/-- Evict a line in a stable state: a PUT for it, or nothing where its eviction is silent (R259, R277, R281). -/
def evict (d : Dev) (l : CLine) : Dev :=
  let px := (d.stackServer l.stack).getD l.stack
  let home := (homeM d l.loc).getD (selfM d)
  let m : CohMsg := { msg := .puts, srcm := selfM d, dest := home, line := l.key }
  let pm := l.pois.foldl (fun a g => a + 2 ^ g) 0
  let send (d : Dev) (m : CohMsg) : Dev := cohSend d l.chase l.party l.pva px m
  match l.st with
  | .s => if l.silent d then d.dropLine l.key else send (d.setLine { l with st := .siA }) m
  | .e => send (d.setLine { l with st := .eiA }) { m with msg := .pute }
  | .m => send ((d.setLine { l with st := .miA }).count .cWback (dPX px)) { m with msg := .putm, data := l.data, pmask := pm }
  | .o => send (if l.dirty then (d.setLine { l with st := .oiA }).count .cWback (dPX px) else d.setLine { l with st := .oiA })
            { m with msg := .puto, dirty := l.dirty, data := l.data, pmask := pm }
  | .i => d.dropLine l.key
  | _ => d

/-- Make room for one line in a stack's share: the least recently used line in a stable state goes; a dirty one only while the write-back
buffer has room (R259). -/
def makeRoom (d : Dev) (s : Nat) : Bool × Dev :=
  let mine := d.pool.lines.filter fun l => l.stack == s && !l.window && l.st != .i
  if mine.length < shareLines d s then (true, d)
  else
    let can := mine.filter fun l => l.st.stable && (inBuffer d s < 1024 || l.st == .s || l.st == .e)
    match can.foldl (fun (b : Option CLine) l => match b with
        | none => some l
        | some x => if l.used < x.used then some l else some x) none with
    | some l => (true, evict d l)
    | none => (false, d)

/-- Which states serve an access (R258, R277). -/
def CState.serves (st : CState) (write : Bool) : Bool :=
  if write then st == .m || st == .e
  else match st with
    | .s | .e | .m | .o | .smAD | .omAD => true
    | _ => false

/-- The line an access needs, in state I. -/
def freshLine (d : Dev) (j : PJob) (stack : Nat) : CLine :=
  let f := folioAt d j.chase j.epoch j.pva
  { key := locLine j.loc j.off, stack := stack, chase := j.chase, pva := j.pva / 256 * 256, party := j.party, loc := j.loc
    rclass := (f.map fun f => f.rclass).getD 0, frozen := (f.map fun f => f.frozen).getD false }

/-- Does an access belong to a layer push, whose fills ask for S only (R281)? -/
def isPush (d : Dev) (j : PJob) : Bool := match (d.grp j.grp).map fun g => g.cont with
  | some (Cont.layer ..) => true
  | _ => false

/-! ### Serving an access from a line -/

/-- Line-relative granules of a job. -/
def lineGrans (j : PJob) : List Nat := j.granules.map (· % 4)

/-- The write part of a cached access is done: its mirror copy first (R255). -/
def cachedStore (d : Dev) (j : PJob) (l : CLine) (ce : List Nat) : Dev :=
  let s := (d.stackServer l.stack).getD l.stack
  let bad := (lineGrans j).filter fun g => l.pois.contains g
  let cov (g : Nat) : Bool := j.covers (j.off / 256 * 4 + g)
  if bad.any fun g => !cov g then jobEnd (d.count .cPoisref (dPX s)) j .poisoned
  else
    let d := (d.countN .cPoisclr (dPX s) bad.length).countN .cCemerge (dPX s) (ce.filter fun g => !cov g).length
    let forced := (j.forced.map (· % 4))
    let l := { l with data := splice l.data (j.off % 256) j.data
                      pois := (l.pois.filter fun g => !(lineGrans j).contains g) ++ forced }
    afterWrite (d.setLine l) j s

HOW TO COMPLETE THIS TASK — Print again the lines of the entries above that fall between the line holding "let cov (g : Nat)" and the line holding "let d := (d.countN", inclusive, exactly as they stand.

TASK RESULT —
  let cov (g : Nat) : Bool := j.covers (j.off / 256 * 4 + g)
  if bad.any fun g => !cov g then jobEnd (d.count .cPoisref (dPX s)) j .poisoned
  else
    let d := (d.countN .cPoisclr (dPX s) bad.length).countN .cCemerge (dPX s) (ce.filter fun g => !cov g).length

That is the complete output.